• Work order
Retype, word for word, every line of the records below starting at the one that contains "let u := match" and ending at the one that contains "if k = 0 ∨ a.2.getF"; include both of those lines and nothing more.

[Stored items]
Start of Block

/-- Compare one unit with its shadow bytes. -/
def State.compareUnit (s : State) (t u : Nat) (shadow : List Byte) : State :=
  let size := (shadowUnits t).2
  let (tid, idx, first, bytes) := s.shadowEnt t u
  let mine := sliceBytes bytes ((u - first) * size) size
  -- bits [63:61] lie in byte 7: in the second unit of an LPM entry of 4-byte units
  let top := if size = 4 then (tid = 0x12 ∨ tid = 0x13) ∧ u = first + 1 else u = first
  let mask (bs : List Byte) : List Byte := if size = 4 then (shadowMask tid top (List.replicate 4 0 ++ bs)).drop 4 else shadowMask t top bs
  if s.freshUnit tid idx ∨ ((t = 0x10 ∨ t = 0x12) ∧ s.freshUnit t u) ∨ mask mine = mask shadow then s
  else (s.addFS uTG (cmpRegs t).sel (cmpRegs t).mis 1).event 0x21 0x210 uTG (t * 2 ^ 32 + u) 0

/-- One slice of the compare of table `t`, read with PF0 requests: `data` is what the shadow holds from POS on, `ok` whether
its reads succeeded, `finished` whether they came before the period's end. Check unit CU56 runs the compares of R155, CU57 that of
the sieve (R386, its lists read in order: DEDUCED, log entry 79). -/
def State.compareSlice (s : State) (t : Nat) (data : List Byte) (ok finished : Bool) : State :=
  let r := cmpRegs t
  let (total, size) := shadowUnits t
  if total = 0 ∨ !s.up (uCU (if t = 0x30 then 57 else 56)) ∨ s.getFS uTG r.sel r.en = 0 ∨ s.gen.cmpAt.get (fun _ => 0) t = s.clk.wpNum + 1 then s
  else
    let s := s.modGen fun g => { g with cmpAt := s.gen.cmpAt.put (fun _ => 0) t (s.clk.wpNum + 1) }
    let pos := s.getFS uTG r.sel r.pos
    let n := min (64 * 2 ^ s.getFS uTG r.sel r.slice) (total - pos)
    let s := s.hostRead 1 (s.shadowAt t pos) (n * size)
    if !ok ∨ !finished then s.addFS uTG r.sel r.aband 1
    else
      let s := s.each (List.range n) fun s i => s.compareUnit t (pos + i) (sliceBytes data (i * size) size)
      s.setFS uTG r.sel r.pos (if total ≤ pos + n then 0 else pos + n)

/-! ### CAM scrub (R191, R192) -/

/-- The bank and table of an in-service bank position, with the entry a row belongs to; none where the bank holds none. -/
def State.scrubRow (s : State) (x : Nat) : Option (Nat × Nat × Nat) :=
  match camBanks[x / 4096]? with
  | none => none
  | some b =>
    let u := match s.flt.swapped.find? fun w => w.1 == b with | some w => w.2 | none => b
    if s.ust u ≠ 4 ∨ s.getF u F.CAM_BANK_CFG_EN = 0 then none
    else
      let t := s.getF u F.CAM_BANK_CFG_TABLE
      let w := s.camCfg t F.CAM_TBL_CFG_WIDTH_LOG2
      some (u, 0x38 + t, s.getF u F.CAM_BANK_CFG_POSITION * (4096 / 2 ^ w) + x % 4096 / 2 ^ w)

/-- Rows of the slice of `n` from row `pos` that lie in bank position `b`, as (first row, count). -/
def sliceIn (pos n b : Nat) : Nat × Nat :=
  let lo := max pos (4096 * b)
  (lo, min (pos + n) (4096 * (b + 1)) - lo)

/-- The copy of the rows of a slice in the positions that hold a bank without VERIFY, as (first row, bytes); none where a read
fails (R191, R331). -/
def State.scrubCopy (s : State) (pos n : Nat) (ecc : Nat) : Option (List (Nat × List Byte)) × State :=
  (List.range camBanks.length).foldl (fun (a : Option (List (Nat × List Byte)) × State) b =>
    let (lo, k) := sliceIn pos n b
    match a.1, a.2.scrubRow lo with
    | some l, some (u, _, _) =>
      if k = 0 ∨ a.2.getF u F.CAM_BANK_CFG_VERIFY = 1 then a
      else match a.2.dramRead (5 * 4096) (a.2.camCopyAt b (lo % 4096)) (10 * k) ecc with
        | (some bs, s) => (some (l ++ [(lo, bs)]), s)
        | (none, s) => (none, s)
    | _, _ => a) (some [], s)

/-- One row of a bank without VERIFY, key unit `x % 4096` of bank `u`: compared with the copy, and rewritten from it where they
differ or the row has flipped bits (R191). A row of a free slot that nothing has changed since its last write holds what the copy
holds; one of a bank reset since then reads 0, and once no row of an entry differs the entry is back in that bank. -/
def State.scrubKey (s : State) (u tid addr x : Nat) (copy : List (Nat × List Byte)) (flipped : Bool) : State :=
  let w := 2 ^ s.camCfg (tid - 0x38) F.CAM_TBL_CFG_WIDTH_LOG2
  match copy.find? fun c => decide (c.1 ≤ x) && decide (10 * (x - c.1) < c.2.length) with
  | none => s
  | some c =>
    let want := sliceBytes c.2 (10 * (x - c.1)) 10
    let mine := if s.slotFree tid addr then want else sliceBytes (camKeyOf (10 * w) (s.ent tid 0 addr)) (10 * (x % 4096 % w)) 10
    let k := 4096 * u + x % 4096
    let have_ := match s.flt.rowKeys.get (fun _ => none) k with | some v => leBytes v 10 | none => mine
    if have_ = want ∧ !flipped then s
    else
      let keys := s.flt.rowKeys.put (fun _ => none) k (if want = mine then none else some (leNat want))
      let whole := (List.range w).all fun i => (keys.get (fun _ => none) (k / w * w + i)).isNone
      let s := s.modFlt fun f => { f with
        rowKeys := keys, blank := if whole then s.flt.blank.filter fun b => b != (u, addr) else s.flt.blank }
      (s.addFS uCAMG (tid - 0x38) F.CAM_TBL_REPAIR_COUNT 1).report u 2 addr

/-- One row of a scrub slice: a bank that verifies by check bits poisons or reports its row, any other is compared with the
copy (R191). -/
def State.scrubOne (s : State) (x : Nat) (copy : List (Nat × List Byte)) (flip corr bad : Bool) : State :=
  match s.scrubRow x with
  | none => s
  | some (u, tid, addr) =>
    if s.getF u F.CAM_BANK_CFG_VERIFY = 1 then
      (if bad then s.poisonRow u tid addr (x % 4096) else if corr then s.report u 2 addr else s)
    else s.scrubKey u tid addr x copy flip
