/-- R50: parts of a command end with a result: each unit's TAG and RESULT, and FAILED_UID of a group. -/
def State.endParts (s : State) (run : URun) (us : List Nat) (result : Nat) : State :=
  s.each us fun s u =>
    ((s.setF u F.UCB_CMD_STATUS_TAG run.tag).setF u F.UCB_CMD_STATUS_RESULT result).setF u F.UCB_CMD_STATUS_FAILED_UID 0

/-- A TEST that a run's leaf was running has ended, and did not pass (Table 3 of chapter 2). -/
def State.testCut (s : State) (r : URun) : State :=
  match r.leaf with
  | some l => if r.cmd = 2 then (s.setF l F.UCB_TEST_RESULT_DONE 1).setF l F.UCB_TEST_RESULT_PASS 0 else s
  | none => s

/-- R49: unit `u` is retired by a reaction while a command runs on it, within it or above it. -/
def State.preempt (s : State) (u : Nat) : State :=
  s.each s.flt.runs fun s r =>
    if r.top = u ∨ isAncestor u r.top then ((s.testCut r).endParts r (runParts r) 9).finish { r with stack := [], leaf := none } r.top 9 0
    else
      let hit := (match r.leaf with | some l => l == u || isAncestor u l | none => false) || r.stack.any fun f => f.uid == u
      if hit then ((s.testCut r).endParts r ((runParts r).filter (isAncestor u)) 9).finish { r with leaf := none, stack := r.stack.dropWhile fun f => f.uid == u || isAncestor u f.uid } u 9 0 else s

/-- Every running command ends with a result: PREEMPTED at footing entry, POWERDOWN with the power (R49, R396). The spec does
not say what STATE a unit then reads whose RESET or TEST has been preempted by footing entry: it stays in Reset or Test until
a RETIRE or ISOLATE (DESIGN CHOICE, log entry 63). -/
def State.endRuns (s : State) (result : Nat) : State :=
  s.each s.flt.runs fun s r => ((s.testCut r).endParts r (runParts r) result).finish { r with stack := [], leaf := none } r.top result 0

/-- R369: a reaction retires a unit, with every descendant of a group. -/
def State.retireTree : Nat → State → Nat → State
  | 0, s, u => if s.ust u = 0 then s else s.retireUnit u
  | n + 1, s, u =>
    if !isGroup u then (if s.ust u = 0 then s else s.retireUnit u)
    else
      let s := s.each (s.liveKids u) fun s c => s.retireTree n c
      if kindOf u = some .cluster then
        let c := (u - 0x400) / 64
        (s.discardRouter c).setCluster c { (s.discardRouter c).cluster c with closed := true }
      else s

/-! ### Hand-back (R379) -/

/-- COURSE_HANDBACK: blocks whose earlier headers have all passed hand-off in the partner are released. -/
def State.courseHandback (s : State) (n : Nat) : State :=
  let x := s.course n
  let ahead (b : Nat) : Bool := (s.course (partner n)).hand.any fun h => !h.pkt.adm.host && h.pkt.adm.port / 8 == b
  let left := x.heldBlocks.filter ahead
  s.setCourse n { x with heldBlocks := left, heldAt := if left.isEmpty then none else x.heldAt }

End of Block

• Output
    let u := match s.flt.swapped.find? fun w => w.1 == b with | some w => w.2 | none => b
    if s.ust u ≠ 4 ∨ s.getF u F.CAM_BANK_CFG_EN = 0 then none
    else
      let t := s.getF u F.CAM_BANK_CFG_TABLE
      let w := s.camCfg t F.CAM_TBL_CFG_WIDTH_LOG2
      some (u, 0x38 + t, s.getF u F.CAM_BANK_CFG_POSITION * (4096 / 2 ^ w) + x % 4096 / 2 ^ w)

/-- Rows of the slice of `n` from row `pos` that lie in bank position `b`, as (first row, count). -/
def sliceIn (pos n b : Nat) : Nat × Nat :=
  let lo := max pos (4096 * b)
  (lo, min (pos + n) (4096 * (b + 1)) - lo)

/-- The copy of the rows of a slice in the positions that hold a bank without VERIFY, as (first row, bytes); none where a read
fails (R191, R331). -/
def State.scrubCopy (s : State) (pos n : Nat) (ecc : Nat) : Option (List (Nat × List Byte)) × State :=
  (List.range camBanks.length).foldl (fun (a : Option (List (Nat × List Byte)) × State) b =>
    let (lo, k) := sliceIn pos n b
    match a.1, a.2.scrubRow lo with
    | some l, some (u, _, _) =>
      if k = 0 ∨ a.2.getF u F.CAM_BANK_CFG_VERIFY = 1 then a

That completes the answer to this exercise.